In the "*integer-ratio*" case (where either **P** = 1 or ** Q** = 1), I can see how standard polyphase representations map very naturally into parallel hardware. For example, we can just discard the circuitry that interleaves the output samples of a 1:

**L**polyphase interpolator, and we are left with a parallel implementation (similar applies for

**M**:1 decimator):

However, in the general **M**:**L** case, the procedure for parallelization is not so clear. In the book "Multirate Digital Signal Processing" by Fliege, he provides a superb pictorial derivation of the **M**:**L** polyphase decomposition, but with a focus on efficiency that doesn't map directly into the parallel **P**:**Q** structure drawn above (even if we assume **P** = **M** and **Q** = **L** are coprime):

So, I derived a few special cases by hand, identified a pattern, and confirmed (in Matlab) that the pattern is valid for every combination of **P** and **Q** that I had the patience to test. However, it bothers me that this is not rigorous. It also bothers me that even the simple special cases were diabolically complicated to derive (via the method I used) and yet the final structure is extremely simple.

Therefore, my question is whether anyone can point me to a proper derivation. (Preferably, an excellent pictorial one in the style of Fliege!) The closest I have found are:

- A "DSP Tips&Tricks" article by Douglas W. Barker in the July 2008 edition of IEEE Signal Processing Magazine, entitled "Efficient Resampling Implementations". This describes a simple procedure that is possibly equivalent to what I have done, but with no derivation or explicit description of the general case.
- In Section 9.2.1 of "VLSI Digital Signal Processing Systems" by Keshab K. Parhi, the "
*non-resampling*" parallel FIR filter (**P**=**Q**) is derived.

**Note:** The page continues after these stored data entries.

/-- A rail's ready state falls; while the rail is enabled this counts (R262). -/
def Dev.readyDown (d : Dev) (x : Nat) : Dev :=
  let i := 0x2780 + x
  if !d.bit i 0x0C 2 then d
  else
    let d := ((d.setBit i 0x0C 2 false).setBoost x { (d.boost x) with fellAt := some d.now, notReadyFrom := d.now }).pulse (98 + x)
    if d.obj i 0x01 = 1 then (d.inc i 0x0F).raiseIf (d.bit i 0x0B 1) (32 + x) else d

/-- The unit of the loop reference: mV times the TQ of 1 ms. -/
def refGoal (target : Nat) : Nat := target * 250 * tqMs

/-- The loop reference now, on its way to a v_target at a soft_start rate (R260). -/
def Dev.refNow (d : Dev) (x target rate : Nat) : Nat :=
  let b := d.boost x
  let step := rate * 250 * (d.now - b.refAt)
  if b.ref ≤ refGoal target then min (refGoal target) (b.ref + step) else max (refGoal target) (b.ref - step)

/-- The reference has reached v_target: the soft start is complete, and ready follows the comparator (R260, R262). -/
def Dev.softEnds (d : Dev) (x : Nat) : Dev :=
  let i := 0x2780 + x
  let b := d.boost x
  let d := d.setBoost x { b with softDone := true, softAt := d.now, notReadyFrom := d.now, ref := refGoal (d.obj i 0x02), refAt := d.now }
  let d := d.setBit i 0x0C 3 false
  if d.readyMv x ≤ b.mv then d.readyUp x else d

/-- A soft start begins from the rail's present voltage, with ready 0, or is complete at once (R260, R262). -/
def Dev.softStart (d : Dev) (x : Nat) : Dev :=
  let i := 0x2780 + x
  let b := d.boost x
  if d.obj i 0x02 * 250 ≤ b.mv then d.softEnds x
  else ((d.setBoost x { b with softDone := false, ref := b.mv * tqMs, refAt := d.now }).setBit i 0x0C 3 true).readyDown x

/-- rail_enable = 1 takes effect (R260, R271). -/
def Dev.railOn (d : Dev) (x : Nat) : Dev :=
  let i := 0x2780 + x
  let was := d.obj i 0x01
  let d := ((d.setObj i 0x01 1).setBit i 0x0C 5 false).setBit i 0x0C 0 true
  if was = 1 then d else d.softStart x

/-- The owner of a ramp: 0 none, 1 BST_A, 2 BST_B (R352). -/
def Dev.rampOwner (d : Dev) (k : Nat) : Nat :=
  if d.obj 0x2780 0x01 = 1 && d.obj 0x2780 0x07 = k then 1
  else if d.obj 0x2781 0x01 = 1 && d.obj 0x2781 0x07 = k then 2 else 0

/-- rail_enable = 0 takes effect (R260). The controller's ownership of its ramp ends: the ramp stands at rest until its next return
to v_start (R352). -/
def Dev.railOff (d : Dev) (x : Nat) : Dev :=
  let i := 0x2780 + x
  let k := d.obj i 0x07
  let owned := decide (d.rampOwner k = x + 1)
  let d := (d.setObj i 0x01 0).readyDown x
  let d := if owned then d.setObj (0x2A10 + k) 0x08 0 else d
  ((d.setBit i 0x0C 0 false).setBit i 0x0C 3 false).setBoost x { (d.boost x) with softDone := false }

/-- Both boost gates are driven low by the power die (R300, R301). -/
def Dev.boostGatesLow (d : Dev) : Dev := (List.range 2).foldl (fun d x => d.setBoost x { (d.boost x) with gate := false }) d

/-- The length of a switching period in TQ: 1 / fsw, with fsw in kHz (R259). -/
def Dev.boostTick (d : Dev) (x : Nat) : Nat := tqMs / d.obj (0x2780 + x) 0x04

/-- The instant by which max_duty ends the pulse of the last period (R259). -/
def Dev.dutyEnd (d : Dev) (x : Nat) : Nat := (d.boost x).periodAt.getD 0 + d.boostTick x * d.obj (0x2780 + x) 0x0A / 100

/-- A boost gate is on: its pulse has not ended, nor has max_duty been reached (R259). -/
def Dev.boostOn (d : Dev) (x : Nat) : Bool := (d.boost x).gate && decide (d.now < d.dutyEnd x)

However, there aren't many pictures and I find the equations rather difficult to digest.

Many thanks in advance for any suggestions!

Are you trying to optimize for a fixed resample rate or are you trying to find a good architecture for a flexible multi-rate resampling filter?

The multi-rate problem is pretty well studied and there are some good practical architectures that will do pretty much any resampling rate. In digital comm this is done to recover symbols that will have random phase offsets as well as frequency drift that must be tracked.

@Slartibartfast Fixed resample rate. The resample rate can even be 1. For example, the most popular structure in the literature seems to be the "two-parallel FIR filter" (**P** = **Q** = 2):

In this case, there is no rate change (**M** = **L** = 1). It's just a parallelized FIR filter.

I will describe my thoughts (in words rather than picture or formula):

your single rate parallelized case of two subfilters is the starting point.

1) you can nest that structure as many times as required.

2) For rational structure of I/D (Interpolation/Decimation) I can insert (I) zeros (not physically needed, as all subfilters on such paths will give zero outputs). At final outputs I will discard every D-1 samples taking into account the zero filter cases.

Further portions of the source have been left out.